By Jim Tiller, Vice President, Security Professional Services, North America, BT Global Services
When boiled down to their most basic function, digital certificates are all about trust. And that trust recently was shattered. According to reports, nine valid but fraudulent certificates have been issued for major Internet sites — including Google mail, Microsoft Live and Yahoo — raising the possibility of undetectable phishing, man-in-the-middle and drive-by download.
Issued by Comodo, an anti-virus firewall software and certification provider, the secure sockets layer (SSL) certificates allow attackers to sign fraudulent sites and content. They were issued as a result of a compromise at a registration authority (RA) using stolen log-in credentials for one of Comodo’s European partners, according to the company’s report on the incident.

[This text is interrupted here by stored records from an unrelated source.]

-- ==== Sys2Proof/Machine/Flags.lean ====
section
/-! DEFINITION. The hardware has no condition codes and no flags (R31): what other machines keep in flags is computed by
the Compare stage from the two operands and held in the latch `branchTaken`. The comparisons of R94 stand here. -/

namespace Sys2Proof.Machine

def condEq (a b : Word) : Bool := a == b
def condNe (a b : Word) : Bool := a != b
/-- Signed (R94). -/
def condLt (a b : Word) : Bool := a.slt b
/-- Signed (R94). -/
def condGe (a b : Word) : Bool := !(a.slt b)
/-- Unsigned (R94). -/
def condLtu (a b : Word) : Bool := a.ult b
/-- Unsigned (R94). -/
def condGeu (a b : Word) : Bool := !(a.ult b)

/-- The table of R94; `none` and `al` are no comparison. -/
def Branch.holds : Branch → Word → Word → Option Bool
  | .none, _, _ => Option.none
  | .al, _, _ => Option.none
  | .eq, a, b => Option.some (condEq a b)
  | .ne, a, b => Option.some (condNe a b)
  | .lt, a, b => Option.some (condLt a b)
  | .ge, a, b => Option.some (condGe a b)
  | .ltu, a, b => Option.some (condLtu a b)
  | .geu, a, b => Option.some (condGeu a b)

/-- "a real comparison (`eq,ne,lt,ge,ltu,geu`)" (R93). -/
def Branch.isComparison : Branch → Bool
  | .none => false
  | .al => false
  | .eq => true
  | .ne => true
  | .lt => true
  | .ge => true
  | .ltu => true
  | .geu => true

end Sys2Proof.Machine
end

This is why it matters… certificates are representative of a trust chain. Assume I’m a certificate authority and provide you with an SSL certificate for online security to your website. People who accept that certificate trust you because they trust me. Yes, it’s just that simple. If you don’t believe me, open your browser and look at all the “trusted” certificate authorities installed by default… that’s how you buy stuff on Amazon.
These top-level certificate authorities must be very secure, because they literally hold the keys to the kingdom. With the issuance of the nine valid, but fraudulent, certificates on such trusted sites, you have a serious breach. The certificates were revoked and all the other stuff you do in an attempt to render them useless — but that’s an oversimplification.
Microsoft has provided information and issued an update to IE. But if your system isn’t configured (and many are not) to check the certificate revocation list (CRL) or to utilize the Online Certificate Status Protocol (OCSP) employed to check certificate status upon use, as far as your system is concerned, it is game over.